Key Insight: By adopting classic social psychology experimental paradigms, this work not only quantifies the degree of LLM conformity but also unravels the driving factors and provides effective intervention measures.
Method¶
Overall Architecture¶
The experiment consists of three steps: 1. Vanilla Round: Prompting the LLM directly to obtain its original answer. 2. Multi-party Round: Constructing a multi-party dialogue scenario where multiple "participants" (controlled by the experimenter) provide answers that conflict with the LLM's original answer, and then asking the LLM to answer again. 3. Analysis: Comparing the changes between the two rounds of answers to quantify the Conformity Rate.
Key Designs¶
-
Asch Paradigm Adapted for LLMs:
- Function: Constructs prompts simulating multi-party conversations, casting the LLM as one of the experiment participants.

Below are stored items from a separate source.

-- ==== Sys2Proof/Machine/Symbol.lean ====
section
/-! DEFINITION. The meaning of `SYM` (41_symbol.md R120), branch by branch. -/

namespace Sys2Proof.Machine

/-- Case (A), the first index of a frame (41_symbol.md R121): `CUR <- k`, `PV <- 1`. -/
def firstIndex (k : Arg) (s : State) : State := setPv { s with cur := literalCode k }

/-- Case (B), a match at the code `c` (41_symbol.md R122): `CUR <- c`. -/
def adoptMatch (c : Nat) (s : State) : State := { s with cur := BitVec.ofNat 12 c }

/-- Second act of a miss (41_symbol.md R124): the extended phrase gets the code `NEXT`, as the pair (`CUR`, `k[7:0]`). -/
def addEntry (k : Arg) (s : State) : State :=
  { s with
    dict := s.dict.write s.next.toNat ⟨s.cur, symField k⟩
    next := BitVec.ofNat 13 (s.next.toNat + 1) }

/-- Width growth (41_symbol.md R125), tested on the code `n` just given to the new entry. -/
def growWidth (n : Nat) (s : State) : State :=
  if growthDue n s.cw then { s with cw := BitVec.ofNat 4 (s.cw.toNat + 1) } else s

/-- The table and the width go back to the initial state; no word of `DICT` is written (20_memory.md R55). -/
def clearTable (s : State) : State :=
  { s with next := BitVec.ofNat 13 (firstCode s.mcs), cw := BitVec.ofNat 4 (s.mcs.toNat + 1) }

/-- Clear on a full table (41_symbol.md R126): CLEAR at the width now in force, then the initial table and width. -/
def clearIfFull (s : State) : State :=
  if tableIsFull s.next then clearTable (emit (clrCode s.mcs) s.cw.toNat s) else s

/-- Case (C), a miss, all its acts in order (41_symbol.md R123 to R127). -/
def missIndex (k : Arg) (s : State) : State :=
  let s1 := emit s.cur.toNat s.cw.toNat s
  let s2 := addEntry k s1
  let s3 := growWidth s1.next.toNat s2
  let s4 := clearIfFull s3
  { s4 with cur := literalCode k }

/-- A miss: its store goes to the word `NEXT`, which must exist (10_state.md R31; log entry 5). -/
def execMiss (k : Arg) (s : State) : Host.Outcome State Fault Refusal :=
  if s.next.toNat < Config.dictWords then .next (missIndex k s) else .fault .noSuchDictWord

/-- `SYM k` with a legal index in `ACTIVE`: the three branches of 41_symbol.md R120. -/
def acceptIndex (k : Arg) (s : State) : Host.Outcome State Fault Refusal :=
  if s.pv then
    match dictLookup s.cur k.toNat s with
    | some c => .next (adoptMatch c s)
    | none => execMiss k s
  else .next (firstIndex k s)

/-- `SYM k` (41_symbol.md R120; the order of the checks is 60_exceptions.md R156). -/
def execSym (k : Arg) (s : State) : Host.Outcome State Fault Refusal :=
  match s.st with
  | .err => .next s
  | .idle => .next (raiseFault .protocol s)
  | .active => if indexIsLegal k s.cts then acceptIndex k s else .next (raiseFault .badIndex s)

end Sys2Proof.Machine
end

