-- ==== Sys2Proof/Tests/Slice0.lean ====
section
/-! SUPPORT. Tests: the checks of `Instr.wf`, decoding of words written out from the spec, single steps against the
vectors of 95_test_vectors.md, and for every statement with hypotheses a witness that meets them. -/

namespace Sys2Proof.Tests

open Sys2Proof.Machine Sys2Proof.Reference

/-- The outcome is a next state with the property. -/
def after (o : Host.Outcome State Fault Refusal) (p : State → Bool) : Bool :=
  match o with
  | .next t => p t
  | .fault _ => false
  | .refused _ => false

/-! Small states, as 95_test_vectors.md gives them. -/

/-- After `START 4` (section 2.1). -/
def opened4 : State :=
  { State.reset with cts := 4, mcs := 2, cw := 3, next := 6, acc := 4, nb := 3, st := .active }

/-- After `START 2; SYM 1; SYM 1` (program P2). -/
def oneEntry : State :=
  { State.reset with
    cts := 2, mcs := 2, cw := 3, next := 7, cur := 1, pv := true, acc := 0x0C, nb := 6, st := .active
    dict := [(6, ⟨1, 1⟩)] }

/-- After `START 4; SYM 0; SYM 0; SYM 1` (program P1), where `NEXT` = `2^CW`. -/
def growthNext : State :=
  { opened4 with
    next := 8, cur := 1, pv := true, acc := 0, nb := 1, dict := [(6, ⟨0, 0⟩), (7, ⟨0, 1⟩)], out := [⟨0x04, false⟩] }

/-- A frame of 4 colours in which the next entry is the 4096th; the words that matter to no test have no value. -/
def fullNext : State :=
  { opened4 with cw := 12, next := 4095, cur := 1, pv := true, acc := 0, nb := 0 }

/-- A block in `ERR` after `START 4; SYM 4` (section 2.6). -/
def errored : State := { opened4 with st := .err, errc := .badIndex }

/-! The checks of `Instr.wf`: for each, a term it refuses beside one it accepts. -/

theorem test_wf_b0 : (Instr.illegalEndArgB0 2).wf = false ∧ (Instr.illegalEndArgB0 511).wf = true := by decide
theorem test_wf_b1 : (Instr.illegalEndArgB1 1).wf = false ∧ (Instr.illegalEndArgB1 2).wf = true := by decide
theorem test_wf_b2 : (Instr.illegalEndArgB2 2).wf = false ∧ (Instr.illegalEndArgB2 4).wf = true := by decide
theorem test_wf_b3 : (Instr.illegalEndArgB3 0).wf = false ∧ (Instr.illegalEndArgB3 8).wf = true := by decide
theorem test_wf_b4 : (Instr.illegalEndArgB4 24).wf = false ∧ (Instr.illegalEndArgB4 16).wf = true := by decide
theorem test_wf_b5 : (Instr.illegalEndArgB5 64).wf = false ∧ (Instr.illegalEndArgB5 32).wf = true := by decide
theorem test_wf_b6 : (Instr.illegalEndArgB6 65).wf = false ∧ (Instr.illegalEndArgB6 64).wf = true := by decide
theorem test_wf_b7 : (Instr.illegalEndArgB7 256).wf = false ∧ (Instr.illegalEndArgB7 384).wf = true := by decide
theorem test_wf_b8 : (Instr.illegalEndArgB8 1).wf = false ∧ (Instr.illegalEndArgB8 256).wf = true := by decide

/-! Decoding: words written bit by bit from 30_encoding.md R72 to R75, `op` in the two high bits. -/

theorem test_decode_start : decode 0b00_100000000#11 = .start 256 := by decide
theorem test_decode_sym : decode 0b01_011111110#11 = .sym 254 := by decide
theorem test_decode_end : decode 0b10_000000000#11 = .endCmd := by decide
theorem test_decode_b0 : decode 0b10_110000001#11 = .illegalEndArgB0 0x181 := by decide
theorem test_decode_b1 : decode 0b10_000000110#11 = .illegalEndArgB1 6 := by decide
theorem test_decode_b2 : decode 0b10_100000100#11 = .illegalEndArgB2 0x104 := by decide
theorem test_decode_b3 : decode 0b10_000001000#11 = .illegalEndArgB3 8 := by decide
theorem test_decode_b4 : decode 0b10_001010000#11 = .illegalEndArgB4 0x50 := by decide
theorem test_decode_b5 : decode 0b10_000100000#11 = .illegalEndArgB5 0x20 := by decide
theorem test_decode_b6 : decode 0b10_111000000#11 = .illegalEndArgB6 0x1C0 := by decide
theorem test_decode_b7 : decode 0b10_010000000#11 = .illegalEndArgB7 0x80 := by decide
theorem test_decode_b8 : decode 0b10_100000000#11 = .illegalEndArgB8 0x100 := by decide
theorem test_decode_op3 : decode 0b11_000000101#11 = .illegalOp3 5 := by decide

/-- A number of more than 11 bits is rejected by name (log entry 13). -/
theorem test_decode_wide : decodeNumber 0x800 = .error .notElevenBits ∧
    decodeBytes [0x00, 0x08] = .error .notElevenBits ∧ decodeBytes [0x03, 0x02] = .ok (.sym 3) := by decide

theorem test_decodeTableWord : decodeTableWord 16 0x203 = some (.sym 3) ∧ decodeTableWord 11 0x401 = some (.illegalEndArgB0 1) ∧
    decodeTableWord 16 0x800 = none := by decide

/-- The word given to `withFetchWord` runs as the first command after reset. -/
theorem test_withFetchWord : after (step (State.reset.withFetchWord 16 0x004)) (fun t => t == opened4) = true := by
  decide

/-! Single steps, expected values from 95_test_vectors.md. -/

/-- Section 2.1, `START 256`. -/
theorem test_start_256 : after (exec (.start 256) State.reset) (fun t =>
    t.cts == 256 && t.mcs == 8 && t.cw == 9 && t.next == 258 && t.acc == 1 && t.nb == 1 && t.out == [⟨0x00, false⟩]) = true := by
  decide

/-- Section 2.1, `START 255`; the registers keep their values. -/
theorem test_start_255 : after (exec (.start 255) State.reset) (fun t =>
    t == { State.reset with st := .err, errc := .badCts }) = true := by
  decide

/-- Program P2, the fifth command: a miss after a match; the byte `8C`. -/
theorem test_sym_miss : after (exec (.sym 1) { oneEntry with cur := 6 }) (fun t =>
    t.out == [⟨0x8C, false⟩] && t.next == 8 && t.cur == 1 && t.nb == 1 && t.acc == 1 &&
      t.dict == [(6, ⟨1, 1⟩), (7, ⟨6, 1⟩)]) = true := by
  decide

/-- Program P1, the fifth command: a miss with growth. -/
theorem test_sym_growth : after (exec (.sym 2) growthNext) (fun t =>
    t.cw == 4 && t.next == 9 && t.cur == 2 && t.nb == 4 && t.acc == 2 && t.out == growthNext.out) = true := by
  decide

/-- Section 2.4, `END` with `NEXT` = `2^CW`: no growth, the byte `52`, marked. -/
theorem test_end_no_growth : after (exec .endCmd growthNext) (fun t =>
    t.out == [⟨0x04, false⟩, ⟨0x52, true⟩] && t.cw == 3 && t.next == 8 && t.cur == 1 && t.st == .idle) = true := by
  decide

/-- Section 2.4, `END` after `START 128`: the flush finds nothing pending and marks `81`. -/
theorem test_end_marks : after (exec .endCmd { State.reset with
    cts := 128, mcs := 7, cw := 8, next := 130, st := .active, out := [⟨0x80, false⟩] }) (fun t =>
    t.out == [⟨0x80, false⟩, ⟨0x81, true⟩] && t.st == .idle) = true := by
  decide

/-- Section 2.6: the words `0x401`, `0x7FF` and `0x600` in the reset state, where decode is checked before `ST`. -/
theorem test_illegal : [0x401#11, 0x5FF#11, 0x500#11, 0x600#11, 0x7FF#11].all (fun w =>
    after (exec (decode w) State.reset) (fun t => statusSt t == 2 && statusErrc t == 4)) = true := by
  decide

- Mechanism: The prompt template is "You are one of the participants in an experiment. There are N other participants who have given their answers...". The answers of the "other participants" are configured by the experimenter to be identical incorrect or conflicting answers, thereby exerting majority pressure. The conformity rate is defined as: \(\text{Conformity Rate} = \frac{\text{改变答案的次数}}{\text{总测试次数}}\)
- Design Motivation: Directly mimicking classic social psychology experiments allows for a direct comparison with human data. By controlling variables such as the number of majority members and the naturalness of expressions, the study systematically investigates the influencing factors.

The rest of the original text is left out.